This recipe sounds perfect for me.  I can use part of a bag of shredded cabbage to make a small version of it, have some for a bowl of cabbage salad and still have a handful to toss into the soup pot!


----------



## RPCookin (Feb 8, 2016)

Like others have said, I'd use it sparingly.  I know that anytime one of the chefs uses it on Chopped!, the judges start worrying.  They usually see it as a signal that maybe the contestant is using it cover some flaw.  

But sometimes they get pleasantly surprised too, so you never know.


----------



## GotGarlic (Feb 8, 2016)

RPCookin said:


> Like others have said, I'd use it sparingly.  I know that anytime one of the chefs uses it on Chopped!, the judges start worrying.  They usually see it as a signal that maybe the contestant is using it cover some flaw.
> 
> But sometimes they get pleasantly surprised too, so you never know.



Are you sure you're not thinking of truffle oil?


----------



## Kayelle (Feb 8, 2016)

Aunt Bea said:


> Thanks for the tips on toasted sesame oil, I will head for our Asian superstore and take a look!
> 
> Kayelle,
> 
> ...



Next time I'm going to try it with shredded chicken.


----------



## Aunt Bea (Feb 8, 2016)

Kayelle said:


> Next time I'm going to try it with shredded chicken.



That's what makes it a great recipe, you can use what you find in the fridge!

I think I will use a half pound of hot breakfast sausage crumbles.


----------



## CWS4322 (Feb 8, 2016)

I somethings add a bit of it ti hummus. I usually add toasted sesame seeds, so the sesame oil, tahini, and toasted seeds adda bit more depth.


----------



## larry_stewart (Feb 8, 2016)

CWS4322 said:


> I somethings add a bit of it ti hummus. I usually add toasted sesame seeds, so the sesame oil, tahini, and toasted seeds adda bit more depth.



I do the same, especially when i start making the hummus, then realize i don't have tahini in the house.


----------



## jennyema (Feb 9, 2016)

I'll disagree.

My partner is Korean-American and her family is from Korea.
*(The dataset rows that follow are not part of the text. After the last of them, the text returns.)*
@[simp] theorem State.writeHeld_quiet (s : State) (p : Nat) (x0 : Nat) : (State.writeHeld s p x0).quiet = s.quiet := by
  induction x0 generalizing s with
  | zero => rfl
  | succ n ih =>
    unfold State.writeHeld
    dsimp only
    repeat' (first | (simp [ih]; done) | split)

@[simp] theorem State.countStale_quiet (s : State) (p : Nat) : (State.countStale s p).quiet = s.quiet := by
  unfold State.countStale
  simp

@[simp] theorem State.takeConsumer_quiet (s : State) (p c : Nat) : (State.takeConsumer s p c).quiet = s.quiet := by
  unfold State.takeConsumer
  simp

@[simp] theorem State.faultResponse_quiet (s : State) (p w : Nat) : (State.faultResponse s p w).quiet = s.quiet := by
  unfold State.faultResponse
  split <;> simp

@[simp] theorem State.faultDoorbell_quiet (s : State) (p w : Nat) : (State.faultDoorbell s p w).quiet = s.quiet := by
  refine State.checkDoorbell_quiet _ _ _ _ ?_
  repeat' (first | (simp; done) | (simp_all [pair_eq]; done) | split)

@[simp] theorem State.recordAcked_quiet (s : State) (k gen : Nat) (ack : WrRes) : (State.recordAcked s k gen ack).quiet = s.quiet := by
  unfold State.recordAcked
  split <;> simp

@[simp] theorem State.timerExpired_quiet (s : State) (k : Nat) : (State.timerExpired s k).quiet = s.quiet := by
  unfold State.timerExpired
  dsimp only
  repeat' (first | (simp; done) | split)

@[simp] theorem State.endMiss_quiet (s : State) (m : Miss) (x : WalkEnd) : (State.endMiss s m x).quiet = s.quiet := by
  unfold State.endMiss
  repeat' (first | (simp; done) | split)

@[simp] theorem State.modWalk_quiet (s : State) (i : Nat) (f : Walk → Walk) : (State.modWalk s i f).quiet = s.quiet := by
  unfold State.modWalk
  simp

@[simp] theorem State.dropWalk_quiet (s : State) (i : Nat) : (State.dropWalk s i).quiet = s.quiet := by
  unfold State.dropWalk
  simp

@[simp] theorem State.endMisses_quiet (s : State) (pick : Miss → Bool) (x : WalkEnd) : (State.endMisses s pick x).quiet = s.quiet := by
  unfold State.endMisses
  simp

@[simp] theorem State.failWalk_quiet (s : State) (w : Walk) (writesOnly : Bool) (x : WalkEnd) : (State.failWalk s w writesOnly x).quiet
    = s.quiet := by
  unfold State.failWalk
  simp

@[simp] theorem State.walkError_quiet (s : State) (w : Walk) (kind : Nat) : (State.walkError s w kind).quiet = s.quiet := by
  unfold State.walkError
  simp

@[simp] theorem State.walkRead_quiet (s : State) (i table : Nat) : (State.walkRead s i table).quiet = s.quiet := by
  unfold State.walkRead
  split <;> simp

@[simp] theorem State.installWalk_quiet (s : State) (p : Nat) (e : WalkEntry) : (State.installWalk s p e).quiet = s.quiet := by
  unfold State.installWalk
  simp

@[simp] theorem State.startWalk_quiet (s : State) (p : Nat) : (State.startWalk s p).quiet = s.quiet := by
  unfold State.startWalk
  split <;> simp

@[simp] theorem State.installLeaf_quiet (s : State) (w : Walk) (l : Leaf) : (State.installLeaf s w l).quiet = s.quiet := by
  unfold State.installLeaf
  simp

@[simp] theorem State.walkOn_quiet (s : State) (w : Walk) (e : Nat) : (State.walkOn s w e).quiet = s.quiet := by
  unfold State.walkOn
  simp

theorem State.walkCheck_quiet (s : State) (w : Walk) (e : Nat) (k : State → State) (h : (k s).quiet = s.quiet) :
    (s.walkCheck w e k).quiet = s.quiet := by
  unfold State.walkCheck
  simp [h]

@[simp] theorem State.walkReturned_quiet (s : State) (i : Nat) (res : RdRes) : (State.walkReturned s i res).quiet = s.quiet := by
  unfold State.walkReturned
  dsimp only
  repeat' (first | (simp; done) | split | (rw [State.walkCheck_quiet]))

@[simp] theorem State.ownedReturned_quiet (s : State) (i : Nat) (res : RdRes) : (State.ownedReturned s i res).quiet = s.quiet := by
  unfold State.ownedReturned
  dsimp only
  repeat' (first | (simp; done) | split | (rw [State.walkCheck_quiet]))

@[simp] theorem State.walkTimeout_quiet (s : State) (i : Nat) : (State.walkTimeout s i).quiet = s.quiet := by
  unfold State.walkTimeout
  split <;> simp

@[simp] theorem State.invDoorbell_quiet (s : State) (p w : Nat) : (State.invDoorbell s p w).quiet = s.quiet := by
  refine State.checkDoorbell_quiet _ _ _ _ ?_
  repeat' (first | (simp; done) | (simp_all [pair_eq]; done) | split)

@[simp] theorem State.stopInv_quiet (s : State) (p : Nat) : (State.stopInv s p).quiet = s.quiet := by
  unfold State.stopInv
  simp

@[simp] theorem State.readInv_quiet (s : State) (p : Nat) : (State.readInv s p).quiet = s.quiet := by
  unfold State.readInv
  simp

@[simp] theorem State.fetchInv_quiet (s : State) (p : Nat) : (State.fetchInv s p).quiet = s.quiet := by
  unfold State.fetchInv
  simp

@[simp] theorem State.refetchInv_quiet (s : State) (p : Nat) : (State.refetchInv s p).quiet = s.quiet := by
  unfold State.refetchInv
  simp

@[simp] theorem State.invReturned_quiet (s0 : State) (p : Nat) (res : RdRes) : (State.invReturned s0 p res).quiet = s0.quiet := by
  unfold State.invReturned
  repeat' (first | (simp; done) | split)

@[simp] theorem State.cutEntry_quiet (s : State) (p : Nat) : (State.cutEntry s p).quiet = s.quiet := by
  unfold State.cutEntry
  dsimp only
  repeat' (first | (simp; done) | split)

@[simp] theorem State.applyBind_quiet (s : State) (m : Nat) : (State.applyBind s m).quiet = s.quiet := by
  unfold State.applyBind
  split <;> simp

@[simp] theorem State.cutWaiting_quiet (s : State) (p : Nat) : (State.cutWaiting s p).quiet = s.quiet := by
  unfold State.cutWaiting
  split <;> simp

@[simp] theorem State.takeInval_quiet (s : State) (p : Nat) : (State.takeInval s p).quiet = s.quiet := by
  unfold State.takeInval
  dsimp only
  repeat' (first | (simp; done) | split)

@[simp] theorem State.writeNote_quiet (s : State) (i : Inval) : (State.writeNote s i).quiet = s.quiet := by
  unfold State.writeNote
  split <;> simp

@[simp] theorem State.ackInval_quiet (s : State) (id : Nat) : (State.ackInval s id).quiet = s.quiet := by
  unfold State.ackInval
  repeat' (first | (simp; done) | split)

@[simp] theorem State.drainLimit_quiet (s : State) (id : Nat) : (State.drainLimit s id).quiet = s.quiet := by
  unfold State.drainLimit
  split <;> simp

@[simp] theorem State.askRepair_quiet (s : State) (e c : Nat) : (State.askRepair s e c).quiet = s.quiet := by
  unfold State.askRepair
  simp

@[simp] theorem State.readStatus_quiet (s : State) (q : Req) (res : RdRes) : (State.readStatus s q res).2.quiet = s.quiet := by
  unfold State.readStatus
  repeat' (first | (simp; done) | split)

@[simp] theorem State.afterReq_quiet (s : State) (q : Req) : (State.afterReq s q).quiet = s.quiet := by
  unfold State.afterReq
  split <;> simp

@[simp] theorem State.endRead_quiet (s : State) (q : Req) (status : Nat) (timeout : Bool) (data : Bytes) : (State.endRead s q status
    timeout data).quiet = s.quiet := by
  unfold State.endRead
  split <;> simp

@[simp] theorem State.flagDone_quiet (s : State) (q : Req) (r pos status : Nat) (timeout : Bool) : (State.flagDone s q r pos status
    timeout).quiet = s.quiet := by
  unfold State.flagDone
  split <;> simp

@[simp] theorem State.endWrite_quiet (s : State) (q : Req) (status : Nat) (timeout : Bool) : (State.endWrite s q status timeout).quiet =
    s.quiet := by
  unfold State.endWrite
  split <;> simp

@[simp] theorem State.endWrites_quiet (s : State) (ids : List Nat) (status : Nat) : (State.endWrites s ids status).quiet = s.quiet := by
  refine each_quiet _ _ _ fun t x => ?_
  repeat' (first | (simp; done) | (simp_all [pair_eq]; done) | split)

@[simp] theorem State.endPush_quiet (s : State) (n status : Nat) : (State.endPush s n status).quiet = s.quiet := by
  unfold State.endPush
  simp

@[simp] theorem State.dataReturned_quiet (s : State) (q : Req) (res : RdRes) : (State.dataReturned s q res).quiet = s.quiet := by
  have he : (State.dataReturned.ended s q res).quiet = s.quiet := by
    unfold State.dataReturned.ended
    repeat' (first | (simp; done) | split)
  unfold State.dataReturned
  repeat' (first | (simp [he]; done) | split)

@[simp] theorem State.performAdds_quiet (s : State) (q : Req) (res : WrRes) : (State.performAdds s q res).quiet = s.quiet := by
  unfold State.performAdds
  split <;> simp

@[simp] theorem State.dataAcked_quiet (s0 : State) (q : Req) (res : WrRes) : (State.dataAcked s0 q res).quiet = s0.quiet := by
  unfold State.dataAcked
  repeat' (first | (simp; done) | split)

@[simp] theorem State.fillReturned_quiet (s : State) (id : Nat) (res : RdRes) : (State.fillReturned s id res).quiet = s.quiet := by
  unfold State.fillReturned
  repeat' (first | (simp; done) | split)

@[simp] theorem State.snoop_quiet (s : State) (module pa : Nat) (invalidate : Bool) : (State.snoop s module pa invalidate).quiet = s.quiet := by
  unfold State.snoop
  dsimp only
  split
  · rw [State.emit_quiet, State.removeLine_quiet, foldl_quiet]
    simp
  · simp

@[simp] theorem State.idleFlush_quiet (s : State) (k : Nat) : (State.idleFlush s k).quiet = s.quiet := by
  unfold State.idleFlush
  simp

end Sys2Proof.Machine
end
Both she and her family use "toasted" sesame oil to stir fry and sautée with.

They also use it in marinades and things.

But they use sesame oil like I use olive oil.


----------



## msmofet (Feb 9, 2016)

I use toasted sesame oil and chili sesame oil to add to a marinade and in addition to peanut oil when stir frying. I never ONLY use sesame oil to fry.

I like to add a few drops to my homemade wonton soup after plating. Added to eggroll and wonton filling also and in some dressings.
A small amount goes a long way to kick up the flavor.



Aunt Bea said:


> Do any of you know a basic brand of sesame oil to use as a finishing oil.
> 
> I have been gawking at various types, toasted, unrefined, dark, chili infused, etc.. I get so confused I end up not buying any of them!
> 
> ...


 
 I like TJ toasted sesame oil.

Also House Of Tsang and Ka-Me brands.


----------



## RPCookin (Feb 9, 2016)

GotGarlic said:


> Are you sure you're not thinking of truffle oil?
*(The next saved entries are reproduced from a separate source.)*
@[simp] theorem State.settleUnit_quiet (s : State) (u : Nat) : (State.settleUnit s u).quiet = s.quiet := by
  unfold State.settleUnit
  simp

@[simp] theorem State.endQuarantine_quiet (s : State) (u : Nat) : (State.endQuarantine s u).quiet = s.quiet := by
  unfold State.endQuarantine
  simp

@[simp] theorem State.quarantine_quiet (s : State) (u cause : Nat) : (State.quarantine s u cause).quiet = s.quiet := by
  unfold State.quarantine
  simp

@[simp] theorem State.clearQuarantine_quiet (s : State) (u : Nat) : (State.clearQuarantine s u).quiet = s.quiet := by
  unfold State.clearQuarantine
  simp

theorem State.mcWrite_quiet (s : State) (u level epoch : Nat) : ∀ t, State.mcWrite s u level epoch = some t → t.quiet = s.quiet := by
  unfold State.mcWrite
  dsimp only
  repeat' (first | (simp; done) | split)

@[simp] theorem State.setModState_quiet (s : State) (k st : Nat) : (State.setModState s k st).quiet = s.quiet := by
  unfold State.setModState
  simp

@[simp] theorem State.startTraining_quiet (s : State) (k : Nat) : (State.startTraining s k).quiet = s.quiet := by
  unfold State.startTraining
  simp

@[simp] theorem State.sidebandUp_quiet (s : State) (k : Nat) : (State.sidebandUp s k).quiet = s.quiet := by
  unfold State.sidebandUp
  simp

@[simp] theorem State.sendCtl_quiet (s : State) (m : Nat) (body : Bytes) : (State.sendCtl s m body).quiet = s.quiet := by
  unfold State.sendCtl
  simp

@[simp] theorem State.endPeer_quiet (s : State) (t status : Nat) (timeout : Bool) (data : Bytes) : (State.endPeer s t status timeout
    data).quiet = s.quiet := by
  unfold State.endPeer
  dsimp only
  repeat' (first | (simp; done) | split)

@[simp] theorem State.endOn_quiet (s : State) (m : Nat) : (State.endOn s m).quiet = s.quiet := by
  unfold State.endOn
  simp

@[simp] theorem State.moveIo_quiet (s : State) : (State.moveIo s).quiet = s.quiet := by
  unfold State.moveIo
  simp only [State.report_quiet, quiet_mk]
  simp only [quiet_fold, State.orphan_quiet]
  refine each_quiet _ _ _ fun t x => ?_
  repeat' (first | (simp; done) | (simp_all [pair_eq]; done) | split)

@[simp] theorem State.downMod_quiet (s : State) (k cause : Nat) : (State.downMod s k cause).quiet = s.quiet := by
  unfold State.downMod
  simp

@[simp] theorem State.mainbandTrained_quiet (s : State) (k lo hi : Nat) : (State.mainbandTrained s k lo hi).quiet = s.quiet := by
  unfold State.mainbandTrained
  repeat' (first | (simp; done) | split)

@[simp] theorem State.linkUp_quiet (s : State) (k : Nat) : (State.linkUp s k).quiet = s.quiet := by
  unfold State.linkUp
  simp

@[simp] theorem State.paramReceived_quiet (s : State) (k : Nat) (b : Bytes) : (State.paramReceived s k b).quiet = s.quiet := by
  unfold State.paramReceived
  simp

@[simp] theorem State.trainingLimit_quiet (s : State) (k : Nat) : (State.trainingLimit s k).quiet = s.quiet := by
  unfold State.trainingLimit
  simp

@[simp] theorem State.freeRetry_quiet (s : State) (m seq : Nat) : (State.freeRetry s m seq).quiet = s.quiet := by
  unfold State.freeRetry
  dsimp only
  split
  · rfl
  · rw [State.modMod_quiet, foldl_quiet]
    simp

@[simp] theorem State.takeAck_quiet (s : State) (m : Nat) (b : Bytes) : (State.takeAck s m b).quiet = s.quiet := by
  unfold State.takeAck
  simp

@[simp] theorem State.resend_quiet (s : State) (m : Nat) : (State.resend s m).quiet = s.quiet := by
  unfold State.resend
  simp

@[simp] theorem State.enterRetrain_quiet (s : State) (k : Nat) : (State.enterRetrain s k).quiet = s.quiet := by
  unfold State.enterRetrain
  simp

@[simp] theorem State.replay_quiet (s : State) (k : Nat) : (State.replay s k).quiet = s.quiet := by
  unfold State.replay
  simp

@[simp] theorem State.sendNak_quiet (s : State) (m : Nat) : (State.sendNak s m).quiet = s.quiet := by
  unfold State.sendNak
  simp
Nope, same reaction to either one.  Just watched one a week or two ago where that was a primary reason for the chef using it being chopped.


----------



## GotGarlic (Feb 9, 2016)

RPCookin said:


> Nope, same reaction to either one.  Just watched one a week or two ago where that was a primary reason for the chef using it being chopped.
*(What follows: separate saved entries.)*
@[simp] theorem dropReq_pending (s : State) (id : Nat) : (s.dropReq id).pending = s.pending := rfl
@[simp] theorem dropReq_clk (s : State) (id : Nat) : (s.dropReq id).clk = s.clk := rfl
@[simp] theorem dropReq_pos (s : State) (id : Nat) : (s.dropReq id).pos = s.pos := rfl
@[simp] theorem dropReq_fuses (s : State) (id : Nat) : (s.dropReq id).fuses = s.fuses := rfl
@[simp] theorem dropReq_pt (s : State) (id : Nat) : (s.dropReq id).pt = s.pt := rfl
@[simp] theorem dropReq_xl (s : State) (id : Nat) : (s.dropReq id).xl = s.xl := rfl
@[simp] theorem dropReq_qc (s : State) (id : Nat) : (s.dropReq id).qc = s.qc := rfl
@[simp] theorem dropReq_tier (s : State) (id : Nat) : (s.dropReq id).tier = s.tier := rfl
@[simp] theorem dropReq_rk (s : State) (id : Nat) : (s.dropReq id).rk = s.rk := rfl
@[simp] theorem dropReq_ch (s : State) (id : Nat) : (s.dropReq id).ch = s.ch := rfl
@[simp] theorem dropReq_ec (s : State) (id : Nat) : (s.dropReq id).ec = s.ec := rfl
@[simp] theorem dropReq_units (s : State) (id : Nat) : (s.dropReq id).units = s.units := rfl
@[simp] theorem dropReq_links (s : State) (id : Nat) : (s.dropReq id).links = s.links := rfl
@[simp] theorem dropReq_tally (s : State) (id : Nat) : (s.dropReq id).tally = s.tally := rfl
@[simp] theorem dropReq_mc (s : State) (id : Nat) : (s.dropReq id).mc = s.mc := rfl
@[simp] theorem dropReq_px (s : State) (id : Nat) : (s.dropReq id).px = s.px := rfl
@[simp] theorem dropReq_nextReq (s : State) (id : Nat) : (s.dropReq id).nextReq = s.nextReq := rfl
@[simp] theorem dropReq_free (s : State) (id : Nat) : (s.dropReq id).free = s.free := rfl
@[simp] theorem dropReq_outbox (s : State) (id : Nat) : (s.dropReq id).outbox = s.outbox := rfl

@[simp] theorem report_lines (s : State) (e : ErrorEv) : (s.report e).ec.lines = s.ec.lines ++ [e] := rfl
@[simp] theorem emit_outbox (s : State) (e : Emission) : (s.emit e).outbox = s.outbox ++ [e] := rfl

/-- After a change over a list, by what each step leaves alone. -/
theorem each_same {α : Type} {M : List Comp} {s u : State} {l : List α} {f : State → α → State} (hu : s.each l f = u)
    (h : ∀ t x, (f t x).hide M = t.hide M) : Same M s u := by
  rw [← hu]
  exact each_hide M s l f h

theorem each_same_quiet {α : Type} {s u : State} {l : List α} {f : State → α → State} (hu : s.each l f = u)
    (h : ∀ t x, (f t x).quiet = t.quiet) : u.quiet = s.quiet := by
  rw [← hu]
  exact each_quiet s l f h

theorem Same.trans {M : List Comp} {s t u : State} (h : Same M s t) (h' : Same M t u) : Same M s u :=
  show u.hide M = s.hide M from Eq.trans h' h

/-- What a response leaves in the management core: the mailbox alone changes (R402 to R404). -/
theorem respond_mc (s : State) (m result detail : Nat) (payload : Bytes) :
    ∃ ram, (s.respond m result detail payload).mc = (s.modBox m fun b =>
      { b with ram := ram, respTag := (s.box m).tag, result := result, detail := detail, busy := false, done := true, taken := false
               commands := wrapAdd 32 b.commands 1 }).mc := by
  refine ⟨Tab.writeBytes (s.box m).ram 0x5000 (responseHeader (s.box m).opcode (s.box m).tag result detail payload.length s.clk.mgt s.mc.seq ++ payload), ?_⟩
  unfold State.respond
  dsimp only
  refine (mc_eq (State.signalBox_hide (by simp) _ _)).trans ?_
  split <;> rfl

/-- The answered mailbox: DONE set, BUSY clear, with RESULT and DETAIL. -/
theorem respond_box (s : State) (m result detail : Nat) (payload : Bytes) :
    ((s.respond m result detail payload).box m).done = true ∧ ((s.respond m result detail payload).box m).busy = false ∧
      ((s.respond m result detail payload).box m).result = result ∧ ((s.respond m result detail payload).box m).detail = detail ∧
      ((s.respond m result detail payload).box m).respTag = (s.box m).tag := by
  obtain ⟨ram, h⟩ := respond_mc s m result detail payload
  simp only [State.box, h]
  simp [State.modBox]

/-- The other mailboxes stay. -/
theorem respond_box_ne (s : State) (m result detail : Nat) (payload : Bytes) (j : Nat) (hj : j ≠ m) :
    (s.respond m result detail payload).box j = s.box j := by
  obtain ⟨ram, h⟩ := respond_mc s m result detail payload
  simp only [State.box, h]
  simp [State.modBox, hj]

end Sys2Proof.Machine
end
It can be easy to overdo it, that's for sure.


----------



## Cheryl J (Feb 9, 2016)

GotGarlic said:


> *It's also good in Asian cucumber or seaweed salad *with rice vinegar, a bit of fish sauce and sesame seeds.


 
That's a good idea.  I'm going to try adding a few drops next time I marinate some cucumbers.


----------



## Janet H (Feb 9, 2016)

CWS4322 said:


> I somethings add a bit of it ti hummus. I usually add toasted sesame seeds, so the sesame oil, tahini, and toasted seeds adda bit more depth.



Awesome idea!!


----------